從上文討論應可得知，若是製造一相對較薄的板，可以自對於該板所測量的吸收/透射頻譜預測，如果自一具有相同吸收係數頻譜之均勻材料的較厚板片拋光，一圓形明亮式將為何色。為了達成此作用，首先必須自測得的吸收頻譜減除反射損失。然後縮放吸收度以容許具有一不同路徑長度且隨後加回反射損失。然後吸收頻譜可轉換成一透射頻譜用以求出對於新厚度之CIELAB座標(譬如，對於一0.5 ct圓形明亮式近似為3.2公厘或對於一1 ct圓形明亮式近似為3.8公厘)。當減除反射損失時，務必考慮到反射係數的頻譜依存性。其可自F.Peter在Z.Phys.15，358－368(1923)所提供之鑽石折射率的波長依存性求出。利用一平行側板的反射損失對於折射率之依存性之此及標準公式，可以波長之一函數來計算反射損失對於視吸收度之效應且自測得的頻譜減除以容許更精確地計算吸收係數頻譜。It should be understood from the above discussion that if a relatively thin plate is fabricated, it can be predicted from the absorption/transmission spectrum measured for the plate if a thicker plate of uniform material having the same absorption coefficient spectrum is polished, What is the color of a round bright style? In order to achieve this, the reflection loss must first be subtracted from the measured absorption spectrum. The absorbance is then scaled to allow for a different path length and then the return loss is added back. The absorption spectrum can then be converted to a transmission spectrum to find the CIELAB coordinates for the new thickness (e.g., approximately 3.2 mm for a 0.5 ct circular bright approximation or 3.8 mm for a 1 ct circular bright approximation).
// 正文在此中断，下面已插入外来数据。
-- ==== Sys2Proof/Laws/KeepHealth.lean ====
section
/-!
SUPPORT. What the operations of Machine/Health.lean keep of the view of Laws/Good.lean.
-/
namespace Sys2Proof.Laws

open Sys2Proof.Machine

variable {p : List Instr} {g : Grade × W64}

theorem execHealthReport_ok {buf : _} {s : _} (h_s : Ok p g (view (s))) :
    ∀ u, Machine.execHealthReport buf s = .next u → Ok p g (view u) := by
  intro u e
  unfold Machine.execHealthReport at e
  first | (have e := Host.Outcome.next.inj e; subst e) | skip
  repeat' first
    | with_reducible assumption
    | with_reducible refine mbx_ok ?_ ?_
    | with_reducible refine withBuf_ok ?_ ?_
    | with_reducible refine done_ok ?_
    | with_reducible refine wrHostN_ok ?_
    | with_reducible apply ok_foldl
    | with_reducible apply ok_foldl_fst
    | with_reducible apply ok_ite
    | with_reducible apply ok_ite_fst
    | with_reducible apply ok_ite_snd
    | intro _

theorem execEntdaa_ok {addr : _} {s : _} (h_s : Ok p g (view (s))) :
    ∀ u, Machine.execEntdaa addr s = .next u → Ok p g (view u) := by
  intro u e
  unfold Machine.execEntdaa at e
  first | (have e := Host.Outcome.next.inj e; subst e) | skip
  repeat' first
    | with_reducible assumption
    | with_reducible apply ok_foldl
    | with_reducible apply ok_foldl_fst
    | with_reducible apply ok_ite
    | with_reducible apply ok_ite_fst
    | with_reducible apply ok_ite_snd
    | intro _
    | split
    | (with_reducible refine ok_of_pair (by assumption) ?_)
    | (with_reducible refine ok_of_pair2 (by assumption) ?_)
    | (with_reducible refine ok_of_hres (by assumption) ?_)
    | (with_reducible refine ok_of_opt2 (by assumption) ?_)
    | (with_reducible refine ok_of_some (by assumption) ?_)
    | with_reducible refine ok_findSome _ ?_
    | (simp only [view_mk, view_eta])

theorem execSetdasa_ok {addr : _} {s : _} (h_s : Ok p g (view (s))) :
    ∀ u, Machine.execSetdasa addr s = .next u → Ok p g (view u) := by
  intro u e
  unfold Machine.execSetdasa at e
  first | (have e := Host.Outcome.next.inj e; subst e) | skip
  repeat' first
    | with_reducible assumption
    | with_reducible apply ok_foldl
    | with_reducible apply ok_foldl_fst
    | with_reducible apply ok_ite
    | with_reducible apply ok_ite_fst
    | with_reducible apply ok_ite_snd
    | intro _
    | split
    | (with_reducible refine ok_of_pair (by assumption) ?_)
    | (with_reducible refine ok_of_pair2 (by assumption) ?_)
    | (with_reducible refine ok_of_hres (by assumption) ?_)
    | (with_reducible refine ok_of_opt2 (by assumption) ?_)
    | (with_reducible refine ok_of_some (by assumption) ?_)
    | with_reducible refine ok_findSome _ ?_
    | (simp only [view_mk, view_eta])

theorem execDailyRecord_ok {a0 : _} {s : _} (h_s : Ok p g (view (s))) :
    ∀ u, Machine.execDailyRecord a0 s = .next u → Ok p g (view u) := by
  intro u e
  unfold Machine.execDailyRecord at e
  first | (have e := Host.Outcome.next.inj e; subst e) | skip
  repeat' first
    | with_reducible assumption
    | with_reducible refine drew_ok ?_
    | with_reducible refine ibi_ok ?_
    | with_reducible apply ok_foldl
    | with_reducible apply ok_foldl_fst
    | with_reducible apply ok_ite
    | with_reducible apply ok_ite_fst
    | with_reducible apply ok_ite_snd
    | intro _
    | split
    | (with_reducible refine ok_of_pair (by assumption) ?_)
    | (with_reducible refine ok_of_pair2 (by assumption) ?_)
    | (with_reducible refine ok_of_hres (by assumption) ?_)
    | (with_reducible refine ok_of_opt2 (by assumption) ?_)
    | (with_reducible refine ok_of_some (by assumption) ?_)
    | with_reducible refine ok_findSome _ ?_
    | (simp only [view_mk, view_eta])

theorem execPowerCap_ok {watts : _} {s : _} (h_s : Ok p g (view (s))) :
    ∀ u, Machine.execPowerCap watts s = .next u → Ok p g (view u) := by
  intro u e
  unfold Machine.execPowerCap at e
  first | (have e := Host.Outcome.next.inj e; subst e) | skip
  repeat' first
    | with_reducible assumption
    | with_reducible refine mbx_ok ?_ ?_
    | with_reducible refine done_ok ?_
    | with_reducible apply ok_foldl
    | with_reducible apply ok_foldl_fst
    | with_reducible apply ok_ite
    | with_reducible apply ok_ite_fst
    | with_reducible apply ok_ite_snd
    | intro _
    | split
    | (with_reducible refine ok_of_pair (by assumption) ?_)
    | (with_reducible refine ok_of_pair2 (by assumption) ?_)
    | (with_reducible refine ok_of_hres (by assumption) ?_)
    | (with_reducible refine ok_of_opt2 (by assumption) ?_)
    | (with_reducible refine ok_of_some (by assumption) ?_)
    | with_reducible refine ok_findSome _ ?_
    | (simp only [view_mk, view_eta])

theorem execI3cPrivateRead_ok {s : _} (h_s : Ok p g (view (s))) :
    ∀ u, Machine.execI3cPrivateRead s = .next u → Ok p g (view u) := by
  intro u e
  unfold Machine.execI3cPrivateRead at e
  first | (have e := Host.Outcome.next.inj e; subst e) | skip
  repeat' first
    | with_reducible assumption
    | with_reducible apply ok_foldl
    | with_reducible apply ok_foldl_fst
    | with_reducible apply ok_ite
    | with_reducible apply ok_ite_fst
    | with_reducible apply ok_ite_snd
    | intro _
    | split
    | (with_reducible refine ok_of_pair (by assumption) ?_)
    | (with_reducible refine ok_of_pair2 (by assumption) ?_)
    | (with_reducible refine ok_of_hres (by assumption) ?_)
    | (with_reducible refine ok_of_opt2 (by assumption) ?_)
    | (with_reducible refine ok_of_some (by assumption) ?_)
    | with_reducible refine ok_findSome _ ?_
    | (simp only [view_mk, view_eta])

theorem execMaintBegin_ok {s : _} (h_s : Ok p g (view (s))) :
    ∀ u, Machine.execMaintBegin s = .next u → Ok p g (view u) := by
  intro u e
  unfold Machine.execMaintBegin at e
  first | (have e := Host.Outcome.next.inj e; subst e) | skip
  repeat' first
    | with_reducible assumption
    | with_reducible refine mbx_ok ?_ ?_
    | with_reducible refine done_ok ?_
    | with_reducible apply ok_foldl
    | with_reducible apply ok_foldl_fst
    | with_reducible apply ok_ite
    | with_reducible apply ok_ite_fst
    | with_reducible apply ok_ite_snd
    | intro _
    | split
    | (with_reducible refine ok_of_pair (by assumption) ?_)
    | (with_reducible refine ok_of_pair2 (by assumption) ?_)
    | (with_reducible refine ok_of_hres (by assumption) ?_)
    | (with_reducible refine ok_of_opt2 (by assumption) ?_)
    | (with_reducible refine ok_of_some (by assumption) ?_)
    | with_reducible refine ok_findSome _ ?_
    | (simp only [view_mk, view_eta])

theorem execMaintEnd_ok {s : _} (h_s : Ok p g (view (s))) :
    ∀ u, Machine.execMaintEnd s = .next u → Ok p g (view u) := by
  intro u e
  unfold Machine.execMaintEnd at e
  first | (have e := Host.Outcome.next.inj e; subst e) | skip
  repeat' first
    | with_reducible assumption
    | with_reducible refine mbx_ok ?_ ?_
    | with_reducible refine done_ok ?_
    | with_reducible apply ok_foldl
    | with_reducible apply ok_foldl_fst
    | with_reducible apply ok_ite
    | with_reducible apply ok_ite_fst
    | with_reducible apply ok_ite_snd
    | intro _
    | split
    | (with_reducible refine ok_of_pair (by assumption) ?_)
    | (with_reducible refine ok_of_pair2 (by assumption) ?_)
    | (with_reducible refine ok_of_hres (by assumption) ?_)
    | (with_reducible refine ok_of_opt2 (by assumption) ?_)
    | (with_reducible refine ok_of_some (by assumption) ?_)
    | with_reducible refine ok_findSome _ ?_
    | (simp only [view_mk, view_eta])

theorem execHealthLoad_ok {buf : _} {s : _} (h_s : Ok p g (view (s))) :
    ∀ u, Machine.execHealthLoad buf s = .next u → Ok p g (view u) := by
  intro u e
  unfold Machine.execHealthLoad at e
  first | (have e := Host.Outcome.next.inj e; subst e) | skip
  repeat' first
    | with_reducible assumption
    | with_reducible refine mbx_ok ?_ ?_
    | with_reducible refine withBuf_ok ?_ ?_
    | with_reducible refine done_ok ?_
    | with_reducible apply ok_foldl
    | with_reducible apply ok_foldl_fst
    | with_reducible apply ok_ite
    | with_reducible apply ok_ite_fst
    | with_reducible apply ok_ite_snd
    | intro _
    | split
    | (with_reducible refine ok_of_pair (by assumption) ?_)
    | (with_reducible refine ok_of_pair2 (by assumption) ?_)
    | (with_reducible refine ok_of_hres (by assumption) ?_)
    | (with_reducible refine ok_of_opt2 (by assumption) ?_)
    | (with_reducible refine ok_of_some (by assumption) ?_)
    | with_reducible refine ok_findSome _ ?_
    | (simp only [view_mk, view_eta])

end Sys2Proof.Laws
end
When subtracting the reflection loss, it is important to consider the spectral dependence of the reflection coefficient. It can be determined from the wavelength dependence of the refractive index of the diamond provided by F. Peter in Z. Phys. 15, 358-368 (1923). Using the dependence of the reflection loss of a parallel side plate on the refractive index and the standard formula, the effect of the reflection loss on the apparent absorbance can be calculated as a function of the wavelength and the self-measured spectral subtraction can be used to allow a more accurate calculation of the absorption coefficient. Spectrum.

現在參照下列非限制性範例來描述本發明。這些範例各者中，除非另外指明，為了控制氮且因此將本發明的利用予以特徵化，利用淨化器及高純度氣體源從入進氣流移除氮，所以在未刻意添加氮摻雜物源的情形下氣流含有小於100 ppb的N₂ 。然後通常利用氫中100 ppm的N₂ 之一混合物將氮加回到程序中，此氣體混合物提供程序氣體中氮位準的良好控制，特別是0.5至20 ppm範圍尤然。熟習該技術者將瞭解，利用較低純度氣體或較差真空實行方式會容易導致程序中的氮雜質位準，特別是在1至20 ppm或更大範圍中尤然，此等案例中氮將不是刻意添加的雜質，而是由於較差控制或節省成本所出現者。The invention will now be described with reference to the following non-limiting examples. In each of these examples, unless otherwise specified, in order to control nitrogen and thus characterize the utilization of the present invention, nitrogen is removed from the inlet gas stream using a purifier and a high purity gas source, so nitrogen dopants are not intentionally added. In the case of a source, the gas stream contains less than 100 ppb of N ₂ . Then 100 ppm hydrogen typically utilize one of N ₂ mixture of nitrogen was added back to the program, the provider of this gas mixture of nitrogen gas level well controlled, especially in the range of 0.5 to 20 ppm, especially natural. Those skilled in the art will appreciate that the use of lower purity gases or poorer vacuum implementations can easily lead to levels of nitrogen impurities in the process, especially in the range of 1 to 20 ppm or greater, where nitrogen will not be Deliberately added impurities, but due to poor control or cost savings.

範例1Example 1

根據WO 01/96634所描述之方法來製備適於合成單晶CVD鑽石之lb HPHT基材，其具有{100}主面。A lb HPHT substrate suitable for the synthesis of single crystal CVD diamond having a {100} major face is prepared according to the method described in WO 01/96634.

這些基材利用一高溫鑽石硬銲材料被硬銲至一鎢基材上。將其導入一微波電漿CVD反應器中且以WO 01/96634中所描述的一般形式但利用下述特定合成條件開始一蝕刻及成長循環。These substrates are brazed to a tungsten substrate using a high temperature diamond brazing material. This was introduced into a microwave plasma CVD reactor and an etching and growth cycle was initiated in the general form described in WO 01/96634 using the specific synthesis conditions described below.

利用氫中100 ppm N₂ 的一混合物將氮添加至程序中。利用氫中20 ppm或100 ppm的B₂ H₆ 將硼雜質添加至程序。Nitrogen was added to the program using a mixture of 100 ppm N ₂ in hydrogen. Boron impurities were added to the procedure using 20 ppm or 100 ppm of B ₂ H _{6 in} hydrogen.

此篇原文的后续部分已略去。